Return only the lines of the listing below that run from the line with "[aput, rising, hk]" through the line with "exact ⟨h.1, rising_aput", both ends included, exactly as written.
....
-- ==== Sys2Proof/Laws/Memory.lean ====
section
/-! SUPPORT. Laws of the memories: a read after a write, the other places, and the canonical form. -/

namespace Sys2Proof.Machine

/-! ## Reads after writes -/

@[simp] theorem sget_sput_self {β : Type} [DecidableEq β] (d : β) (k : Nat) (x : β) :
    ∀ {l : List (Nat × β)} {lo : Nat}, swfFrom d lo l = true → sget d k (sput d k x l) = x
  | [], _, _ => by unfold sput; split <;> simp_all [sget]
  | (a, y) :: t, lo, hw => by
    simp only [swfFrom, Bool.and_eq_true, decide_eq_true_eq] at hw
    have past : ∀ {l : List (Nat × β)} {lo : Nat}, k < lo → swfFrom d lo l = true → sget d k l = d := by
      intro l
      induction l with
      | nil => intros; rfl
      | cons z t ih =>
        intro lo hk h
        obtain ⟨b, v⟩ := z
        simp only [swfFrom, Bool.and_eq_true, decide_eq_true_eq] at h
        have hb : b ≠ k := by omega
        simp only [sget, if_neg hb]
        exact ih (by omega) h.2
    unfold sput
    split
    · split
      · subst_vars
        have : a ≠ k := by omega
        simp only [sget, if_neg this]
        exact past (by omega) hw.2
      · simp [sget]
    · split
      · split
        · subst_vars; exact past (Nat.lt_succ_self _) hw.2
        · simp [sget]
      · have : a ≠ k := by omega
        simp only [sget, if_neg this]
        exact sget_sput_self d k x hw.2

@[simp] theorem sget_sput_other {β : Type} [DecidableEq β] (d : β) {j k : Nat} (x : β) (h : j ≠ k) :
    ∀ {l : List (Nat × β)}, sget d j (sput d k x l) = sget d j l
  | [] => by unfold sput; split <;> simp [sget, h.symm]
  | (a, y) :: t => by
    have hk : k ≠ j := fun e => h e.symm
    unfold sput
    split
    · split
      · rfl
      · simp [sget, hk]
    · split
      · subst_vars
        split <;> simp [sget, hk]
      · by_cases ha : a = j
        · simp [sget, ha]
        · simp only [sget, if_neg ha]
          exact sget_sput_other d x h

/-! ## The canonical form -/

theorem swfFrom_mono {β : Type} [DecidableEq β] {d : β} {lo hi : Nat} (h : lo ≤ hi) :
    ∀ {l : List (Nat × β)}, swfFrom d hi l = true → swfFrom d lo l = true
  | [], _ => rfl
  | (a, x) :: t, hw => by
    simp only [swfFrom, Bool.and_eq_true, decide_eq_true_eq] at *
    exact ⟨⟨by omega, hw.1.2⟩, hw.2⟩

theorem swfFrom_sput {β : Type} [DecidableEq β] (d : β) (k : Nat) (x : β) :
    ∀ (l : List (Nat × β)) (lo : Nat), lo ≤ k → swfFrom d lo l = true → swfFrom d lo (sput d k x l) = true
  | [], lo, hk, _ => by
    unfold sput
    split <;> simp_all [swfFrom]
  | (a, y) :: t, lo, hk, hw => by
    have h := hw
    simp only [swfFrom, Bool.and_eq_true, decide_eq_true_eq] at h
    unfold sput
    split
    · split
      · exact hw
      · rename_i hka hx
        simp only [swfFrom, Bool.and_eq_true, decide_eq_true_eq]
        exact ⟨⟨hk, hx⟩, ⟨by omega, h.1.2⟩, h.2⟩
    · split
      · split
        · exact swfFrom_mono (by omega) h.2
        · subst_vars; simp_all [swfFrom]
      · have := swfFrom_sput d k x t (a + 1) (by omega) h.2
        simp_all [swfFrom]

theorem sput_wf {β : Type} [DecidableEq β] {d : β} (k : Nat) (x : β) {l : List (Nat × β)} (h : Memory.wf d l = true) :
    Memory.wf d (sput d k x l) = true := swfFrom_sput d k x l 0 (Nat.zero_le k) h

theorem rising_mono {β : Type} {lo hi : Nat} (h : lo ≤ hi) :
    ∀ {l : List (Nat × β)}, rising hi l = true → rising lo l = true
  | [], _ => rfl
  | (a, x) :: t, hw => by
    simp only [rising, Bool.and_eq_true, decide_eq_true_eq] at *
    exact ⟨by omega, hw.2⟩

theorem rising_filter {β : Type} (p : Nat × β → Bool) :
    ∀ {l : List (Nat × β)} {lo : Nat}, rising lo l = true → rising lo (l.filter p) = true
  | [], _, _ => rfl
  | (a, x) :: t, lo, h => by
    simp only [rising, Bool.and_eq_true, decide_eq_true_eq] at h
    have ht := rising_filter p h.2
    rw [List.filter_cons]
    split
    · simp only [rising, Bool.and_eq_true, decide_eq_true_eq]
      exact ⟨h.1, ht⟩
    · exact rising_mono (by omega) ht

theorem rising_aput {β : Type} (k : Nat) (x : β) :
    ∀ {l : List (Nat × β)} {lo : Nat}, lo ≤ k → rising lo l = true → rising lo (aput k x l) = true
  | [], lo, hk, _ => by simp [aput, rising, hk]
  | (a, y) :: t, lo, hk, hw => by
    have h := hw
    simp only [rising, Bool.and_eq_true, decide_eq_true_eq] at h
    unfold aput
    split
    · simp only [rising, Bool.and_eq_true, decide_eq_true_eq]
      exact ⟨hk, by omega, h.2⟩
    · split
      · subst_vars
        simp only [rising, Bool.and_eq_true, decide_eq_true_eq]
        exact h
      · simp only [rising, Bool.and_eq_true, decide_eq_true_eq]
        exact ⟨h.1, rising_aput k x (by omega) h.2⟩

theorem aput_wf {β : Type} (k : Nat) (x : β) {l : List (Nat × β)} (h : rising 0 l = true) : rising 0 (aput k x l) = true :=
  rising_aput k x (Nat.zero_le k) h

theorem memPut_wf {m : List Host.Cell} (a : Nat) (b : Byte) (h : Memory.wf 0 m = true) : Memory.wf 0 (memPut m a b) = true :=
  sput_wf a b h

theorem memWrite_wf : ∀ (l : List Byte) (a : Nat) {m : List Host.Cell},
    Memory.wf 0 m = true → Memory.wf 0 (memWrite m a l) = true
  | [], _, _, h => h
  | b :: t, a, _, h => memWrite_wf t (a + 1) (memPut_wf a b h)

/-! ## Byte memories -/

theorem memByte_memPut_self {m : List Host.Cell} (a : Nat) (b : Byte) (h : Memory.wf 0 m = true) :
    memByte (memPut m a b) a = b := sget_sput_self 0 a b h

theorem memByte_memPut_other {m : List Host.Cell} {i a : Nat} (b : Byte) (h : i ≠ a) :
    memByte (memPut m a b) i = memByte m i := sget_sput_other 0 b h

theorem memByte_memWrite_other : ∀ (l : List Byte) {m : List Host.Cell} {i a : Nat}, (i < a ∨ a + l.length ≤ i) →
    memByte (memWrite m a l) i = memByte m i
  | [], _, _, _, _ => rfl
  | b :: t, m, i, a, h => by
    simp only [List.length_cons] at h
    unfold memWrite
    rw [memByte_memWrite_other t (by omega), memByte_memPut_other b (by omega)]

theorem memByte_memWrite : ∀ (l : List Byte) {m : List Host.Cell} (a : Nat) {i : Nat}, Memory.wf 0 m = true →
    (h : i < l.length) → memByte (memWrite m a l) (a + i) = l[i]
  | b :: t, m, a, 0, hw, _ => by
    unfold memWrite
    rw [memByte_memWrite_other t (by omega)]
    exact memByte_memPut_self a b hw
  | b :: t, m, a, i + 1, hw, h => by
    unfold memWrite
    have := memByte_memWrite t (a + 1) (i := i) (memPut_wf a b hw) (by simpa using h)
    rw [show a + (i + 1) = a + 1 + i by omega, this]
    rfl

end Sys2Proof.Machine
end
....
## Exercise answer
  | [], lo, hk, _ => by simp [aput, rising, hk]
  | (a, y) :: t, lo, hk, hw => by
    have h := hw
    simp only [rising, Bool.and_eq_true, decide_eq_true_eq] at h
    unfold aput
    split
    · simp only [rising, Bool.and_eq_true, decide_eq_true_eq]
      exact ⟨hk, by omega, h.2⟩
    · split
      · subst_vars
        simp only [rising, Bool.and_eq_true, decide_eq_true_eq]
        exact h
      · simp only [rising, Bool.and_eq_true, decide_eq_true_eq]
        exact ⟨h.1, rising_aput k x (by omega) h.2⟩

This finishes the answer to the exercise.